In scoring the monitoring criterion, VA will evaluate if the applicant has adequate controls in place to regularly monitor the program, including any community partners, for compliance with all applicable laws, regulations and guidelines; whether the applicant has adequate financial and operational controls in place to ensure the proper use of suicide prevention services grant funds; and whether the applicant has a feasible plan for ensuring that the applicant's staff and any community partners are appropriately trained and stay informed of SSG Fox SPGP policy, evidence-informed suicide prevention practices, and the requirements of 38 CFR part 78.
In scoring the remediation criterion, VA will assess whether the applicant has an appropriate plan to establish a system to remediate non-compliant aspects of the program if and when they are identified.
VA will score the applicant's management and reporting based on whether the applicant's program management team has the capability and a system in place to provide to VA timely and accurate reports at the frequency set by VA.
Section D: Financial Capability & Plan (15 Maximum Points)
VA will score applications on the applicant's financial capability and plan based on organizational finances and the financial feasibility of program.
VA will award points on the applicant's organizational finances based on whether the applicant, and any identified community partners, are financially stable. The financial feasibility of the program will be assessed based on whether the applicant has a realistic plan for obtaining all funding required to operate the program for the time period of the suicide prevention services grant, as well as whether the applicant's program is cost-effective and can be effectively implemented on-budget.
Section E: Area Linkages and Relations (10 Maximum Points)
VA will award points based on the applicant's area linkages and relations, as demonstrated by area linkages, past working relationships, local presence and knowledge and integration of linkages and program concept.

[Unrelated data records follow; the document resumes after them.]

-- ==== Sys2Proof/Machine/Dispatch.lean ====
section
/-! DEFINITION. exec: one arm per instruction, each a direct call of its meaning. -/

namespace Sys2Proof.Machine

open Sys2Proof

def exec (i : Instr) (s : State) : Host.Outcome State Fault Refusal :=
  match i with
  | .cls => Sys2Proof.Machine.execCls s
  | .ret => Sys2Proof.Machine.execRet s
  | .jp nnn => Sys2Proof.Machine.execJp nnn s
  | .call nnn => Sys2Proof.Machine.execCall nnn s
  | .seImm x kk => Sys2Proof.Machine.execSeImm x kk s
  | .sneImm x kk => Sys2Proof.Machine.execSneImm x kk s
  | .seReg x y _ => Sys2Proof.Machine.execSeReg x y s
  | .ldImm x kk => Sys2Proof.Machine.execLdImm x kk s
  | .addImm x kk => Sys2Proof.Machine.execAddImm x kk s
  | .ldReg x y => Sys2Proof.Machine.execLdReg x y s
  | .orReg x y => Sys2Proof.Machine.execOrReg x y s
  | .andReg x y => Sys2Proof.Machine.execAndReg x y s
  | .xorReg x y => Sys2Proof.Machine.execXorReg x y s
  | .addReg x y => Sys2Proof.Machine.execAddReg x y s
  | .sub x y => Sys2Proof.Machine.execSub x y s
  | .shr x y => Sys2Proof.Machine.execShr x y s
  | .subn x y => Sys2Proof.Machine.execSubn x y s
  | .shl x y => Sys2Proof.Machine.execShl x y s
  | .sneReg x y _ => Sys2Proof.Machine.execSneReg x y s
  | .ldI nnn => Sys2Proof.Machine.execLdI nnn s
  | .jpV0 nnn => Sys2Proof.Machine.execJpV0 nnn s
  | .rnd x kk => Sys2Proof.Machine.execRnd x kk s
  | .drw x y n => Sys2Proof.Machine.execDrw x y n s
  | .skp x => Sys2Proof.Machine.execSkp x s
  | .sknp x => Sys2Proof.Machine.execSknp x s
  | .ldVxDt x => Sys2Proof.Machine.execLdVxDt x s
  | .ldVxK x => Sys2Proof.Machine.execLdVxK x s
  | .ldDtVx x => Sys2Proof.Machine.execLdDtVx x s
  | .ldStVx x => Sys2Proof.Machine.execLdStVx x s
  | .addIVx x => Sys2Proof.Machine.execAddIVx x s
  | .ldFVx x => Sys2Proof.Machine.execLdFVx x s
  | .ldBVx x => Sys2Proof.Machine.execLdBVx x s
  | .ldMemVx x => Sys2Proof.Machine.execLdMemVx x s
  | .ldVxMem x => Sys2Proof.Machine.execLdVxMem x s

end Sys2Proof.Machine
end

VA will evaluate an applicant's area linkages based on whether the applicant has a feasible plan for developing or relying on existing linkages with the Federal (including VA), state, local and tribal governmental agencies, and private entities for the purposes of providing additional services to eligible individuals within a given geographic area.
VA will assess whether the applicant (or staff) and any identified community partner (or staff) have fostered similar and successful working relationships and linkages with public and private organizations providing services to Veterans or their families in need of services.
VA will evaluate an applicant's local presence and knowledge based on whether the applicant has a presence in the area to be served by the applicant and understands the dynamics of the area to be served by the applicant. This presence and knowledge does not necessarily mean the applicant has an address or physical office in the area, but rather that they are operating in the area such that they have sufficient knowledge of the area and that their staff has a presence in the area. Evaluation of whether an applicant understands the dynamics of the area to be served by the applicant will be based on information including but not limited to the applicant's description of the area, including mental health centers, and relationships with local mental health centers. This may be met through letters of support and documented coordination of care.
Finally, VA will assess the applicant's integration of linkages and program concept based on whether the applicant's linkages to the area to be served by the applicant enhance the effectiveness of the applicant's program.
V. Review and Selection Process
Based on the scoring criteria described above, VA will award grants to those highest-scoring applicants that meet the definition of eligible entity that will provide or coordinate the provision of suicide prevention services to eligible individuals at risk of suicide and their families who may be eligible for services under the SSG Fox SPGP. Applicants should clearly describe the suicide prevention services intended to be offered. Suicide prevention services grant applications will be scored by a VA grant review committee. The grant review committee will be trained on a scoring rubric and follow uniform guidance on application grant review (pursuant to 2 CFR part 200). The SSG Fox SPGP scoring criteria mirrors the well-established criteria of the VA Supportive Services for Veteran Families program (See https://www.va.gov/homeless/ssvf/index.asp for details). Start Printed Page 22637
A. Application Selection
VA will only score applicants who meet the following threshold requirements: The application must be filed within the time period established in the NOFO, and any additional information or documentation requested by VA is provided within the time frame established by VA; the application must be completed in all parts; the activities for which the suicide prevention services grant is requested must be eligible for funding; the applicant's proposed participants must be eligible to receive suicide prevention services; the applicant must agree to comply with the requirements of 38 CFR part 78; the applicant must not have an outstanding obligation to the Federal Government that is in arrears and does not have an overdue or unsatisfactory response to an audit; and the applicant must not be in default by failing to meet the requirements for any previous Federal assistance. If these threshold requirements are not met, VA will deem applicants to be ineligible for further consideration.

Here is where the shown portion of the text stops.